Las cosas se complican cuando se habla de crisis institucional. La última vez que se habló así fue en medio del escándalo MOP Gate, cuando alguien sugirió la posibilidad de que el gobierno no concluyera su mandato, palabras mayores que significan cuestionar la continuidad del proceso republicano. Ante ello se reaccionó de manera saludable en 2003. Todas las instituciones de la República han sido transformadas sustantivamente en los últimos años: el fin del binominal transformará el Congreso; la Reforma Procesal Penal cambió la justicia; la reforma constitucional de 2005 eliminó los enclaves autoritarios; existe una institucionalidad en materia de derechos humanos; incluso el Poder Ejecutivo fue transformado en 2003 y de nuevo en el gobierno actual, para superar problemas de transparencia, corrupción y relación entre dinero y política. Además de eso, el gobierno ha planteado un proceso de reforma constitucional para discutir, entre todos, las propuestas institucionales con la seriedad que corresponde.

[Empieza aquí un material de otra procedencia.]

-- ==== Sys2Proof/Tests/Slice0.lean ====
section
/-! SUPPORT. The model's own tests: ill-formed terms that WellFormed refuses, the decoding of words written out from 30_encoding.md, known
answers from 95_test_vectors.md (each test names its vector), and for every statement with hypotheses a witness that meets them. -/
namespace Sys2Proof.Tests
-- One theorem after another: each elaboration thread takes a stack of its own out of the memory allowed.
set_option Elab.async false
open Sys2Proof.Machine

/-! ## Helpers -/

/-- A block written as the spec prints it, byte 0 first. -/
def printed (v : Block) : Block := blockOf (fun i => byteAt v (15 - i)) 16

/-- A 256-bit key written as the spec prints it, in its two halves. -/
def printedKey (a b : Block) : Key := printed b ++ printed a

/-- The result is a next state with this property. -/
def goes (r : Result) (p : State → Bool) : Bool :=
  match r with
  | .next t => p t
  | .fault _ => false
  | .refused _ => false

theorem next_of_goes {r : Result} {p : State → Bool} (h : goes r p = true) : ∃ t, r = .next t := by
  cases r with
  | next t => exact ⟨t, rfl⟩
  | fault _ => exact absurd h (by simp [goes])
  | refused _ => exact absurd h (by simp [goes])

/-- A memory holding these bytes from offset `a` on. -/
def bytesFrom : (a : Nat) → List Byte → Memory
  | _, [] => []
  | a, b :: d => (a, b) :: bytesFrom (a + 1) d

/-- `KEY`, `NONCE` and both inputs of EX1. -/
def key1 : Key := printedKey 0x000102030405060708090a0b0c0d0e0f 0x101112131415161718191a1b1c1d1e1f
def nonce1 : Block := printed 0xa0a1a2a3a4a5a6a7a8a9aaabacadaeaf
def h1 : Block := printed 0xdc9f01fd76b87c0d0f4be8850b0bece0
def f1 : Block := printed 0x37dde2ce4d660028346bc84a81a1de35
def f2 : Block := printed 0x74e4933f4ff41f912f5f4340dbd8f1df
def tag1 : Block := printed 0xd207b68eaa7fbdbcf9d34fb9f2e2879c
def pretag1 : Block := printed 0xdb4e1104f6ce442648fd0b167c336803
def plain1 : List Byte :=
  [0x30, 0x31, 0x32, 0x33, 0x34, 0x35, 0x36, 0x37, 0x38, 0x39, 0x3a, 0x3b, 0x3c, 0x3d, 0x3e, 0x3f, 0x40, 0x41, 0x42, 0x43]
def crypt1 : List Byte :=
  [0x7d, 0xc6, 0x0d, 0x9b, 0x87, 0x4b, 0x69, 0xbc, 0xfe, 0xb9, 0xa0, 0x4f, 0x91, 0x11, 0xed, 0x85, 0xca, 0x09, 0xc1, 0xe4]

/-- The operands of EX1 (95_test_vectors.md, program P1), the output preset to `ee`. -/
def ex1 : State :=
  { State.reset with
    key := key1
    nonce := nonce1
    aadLen := 5
    msgLen := 20
    aadBuf := bytesFrom 0 [1, 2, 3, 4, 5]
    inBuf := bytesFrom 0 plain1
    outBuf := bytesFrom 0 (List.replicate 32 0xee) }

/-- The machine running a SEAL of nothing, right after its acceptance. -/
def running : State := { State.reset with opc := 1, phase := .deriveH, status := Status.accepted false false }

/-- The lengths of the threshold vectors. -/
def ofLengths (a m : BitVec 64) : State := { State.reset with aadLen := a, msgLen := m }

/-- The first `n` bytes of `OUT_BUF`. -/
def output (s : State) (n : Nat) : List Byte := (List.range n).map fun a => s.readByte .outBuf a

/-! ## WellFormed refuses -/

theorem test_wf_reserved_opcodes : (Code.cmd 0x0).wellFormed = false ∧ (Code.cmd 0x4).wellFormed = false ∧ (Code.cmd 0xf).wellFormed = false := by
  decide

theorem test_wf_mode_not_allowed : (Code.cmd 0x12).wellFormed = false ∧ (Code.cmd 0x23).wellFormed = false := by decide

theorem test_wf_reserved_mode : (Code.cmd 0x31).wellFormed = false := by decide

theorem test_wf_reserved_bits : (Code.cmd 0x41).wellFormed = false ∧ (Code.cmd 0x80000001).wellFormed = false := by decide

theorem test_wf_reserved_phases : (Code.phase 1 17).wellFormed = false ∧ (Code.phase 1 31).wellFormed = false := by decide

theorem test_wf_tag_enc_without_command : (Code.phase 0 9).wellFormed = false ∧ (Code.phase 3 9).wellFormed = false := by decide

theorem test_wf_accepts : (Code.cmd 0x21).wellFormed = true ∧ (Code.phase 0 16).wellFormed = true ∧ (Code.phase 2 9).wellFormed = true := by decide

theorem test_wf_capacities :
    { Config.default with aadCap := 0 }.wellFormed = false ∧ { Config.default with aadCap := 2 ^ 36 + 1 }.wellFormed = false ∧
    { Config.default with msgCap := 0 }.wellFormed = false ∧ { Config.default with msgCap := 2 ^ 36 + 1 }.wellFormed = false ∧
    { Config.default with aadCap := 1, msgCap := 2 ^ 36 }.wellFormed = true := by decide

/-! ## Decoding, words from the tables of R44 and R45 -/

theorem test_decode_commands :
    decode (.cmd 0b00000000000000000000000000000001) = .ok .sealAuto ∧
    decode (.cmd 0b00000000000000000000000000010001) = .ok .sealSeq ∧
    decode (.cmd 0b00000000000000000000000000100001) = .ok .sealTable ∧
    decode (.cmd 0b00000000000000000000000000000010) = .ok .openCmd ∧
    decode (.cmd 0b00000000000000000000000000000011) = .ok .clearContext :=
  ⟨rfl, rfl, rfl, rfl, rfl⟩

theorem test_decode_phases_0_to_8 :
    decode (.phase 1 0b00000) = .ok .idle ∧ decode (.phase 1 0b00001) = .ok .deriveH ∧
    decode (.phase 1 0b00010) = .ok .deriveK1 ∧ decode (.phase 1 0b00011) = .ok .deriveK2 ∧
    decode (.phase 1 0b00100) = .ok .htBuild ∧ decode (.phase 1 0b00101) = .ok .hashAad ∧
    decode (.phase 1 0b00110) = .ok .hashMsg ∧ decode (.phase 1 0b00111) = .ok .hashLen ∧
    decode (.phase 1 0b01000) = .ok .final :=
  ⟨rfl, rfl, rfl, rfl, rfl, rfl, rfl, rfl, rfl⟩

theorem test_decode_phases_9_to_16 :
    decode (.phase 1 0b01001) = .ok .tagEncSeal ∧ decode (.phase 2 0b01001) = .ok .tagEncOpen ∧
    decode (.phase 1 0b01010) = .ok .ctrEnc ∧ decode (.phase 2 0b01011) = .ok .ksRek ∧
    decode (.phase 2 0b01100) = .ok .decHash ∧ decode (.phase 2 0b01101) = .ok .tagCmp ∧
    decode (.phase 2 0b01110) = .ok .copyback ∧ decode (.phase 2 0b01111) = .ok .wipe ∧
    decode (.phase 3 0b10000) = .ok .clear :=
  ⟨rfl, rfl, rfl, rfl, rfl, rfl, rfl, rfl, rfl⟩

Chile enfrenta problemas importantes que afectan su crecimiento y su desarrollo social, pero no está en una crisis institucional. La crisis es política o, si se prefiere, de los políticos, que prefieren buscar imágenes de carácter general antes que reconocer errores y limitaciones. La agenda ciudadana parece ser, en cambio, más terrenal que la de los políticos. No se configura en base a ideologías, sino a necesidades vitales. El caso reciente de la crisis del sistema de pensiones, denunciada en la calle por muchos miles de chilenos, debería llamarnos a reflexión. No sería de extrañar que de pronto ocurran manifestaciones similares exigiendo la reforma de la salud.
Donde antes hubo propuestas para enfrentar desafíos y alcanzar consensos mínimos, hoy prevalece el ánimo de confrontación, la degradación de todo lo realizado y la transmisión a la sociedad de estados de ánimo derrotistas, que no son propios de la sana política, que debe buscar solucionar los problemas de los ciudadanos y no aumentarlos. La política tiene por objeto conciliar intereses distintos en una sociedad compleja y desarrollar, a partir de ello, políticas públicas. Hacerlo puede requerir modificar algunas instituciones, pero principalmente saber usarlas para beneficio de todos.
El nudo de la cuestión radica en eso. No se trata solo de cambiar instituciones; los componentes básicos de la democracia serán siempre los mismos. Más bien es necesario que los poderes públicos sintonicen con los anhelos ciudadanos, para abordar los desafíos que ellos plantean: culminar la reforma educacional poniendo un mayor acento en la calidad y con una expansión progresiva hacia la gratuidad; reforzar servicios básicos de salud pública efectiva; abordar la reforma integral de las pensiones; atender exigencias de seguridad pública que provienen de todos los sectores sociales.
El reencuentro con el ciudadano común no será fácil ni rápido. No es cuestión de liderazgos individuales ni de cambios institucionales, sino de alinear las prioridades del mundo político con lo que la sociedad realmente exige de sus autoridades y sus representantes.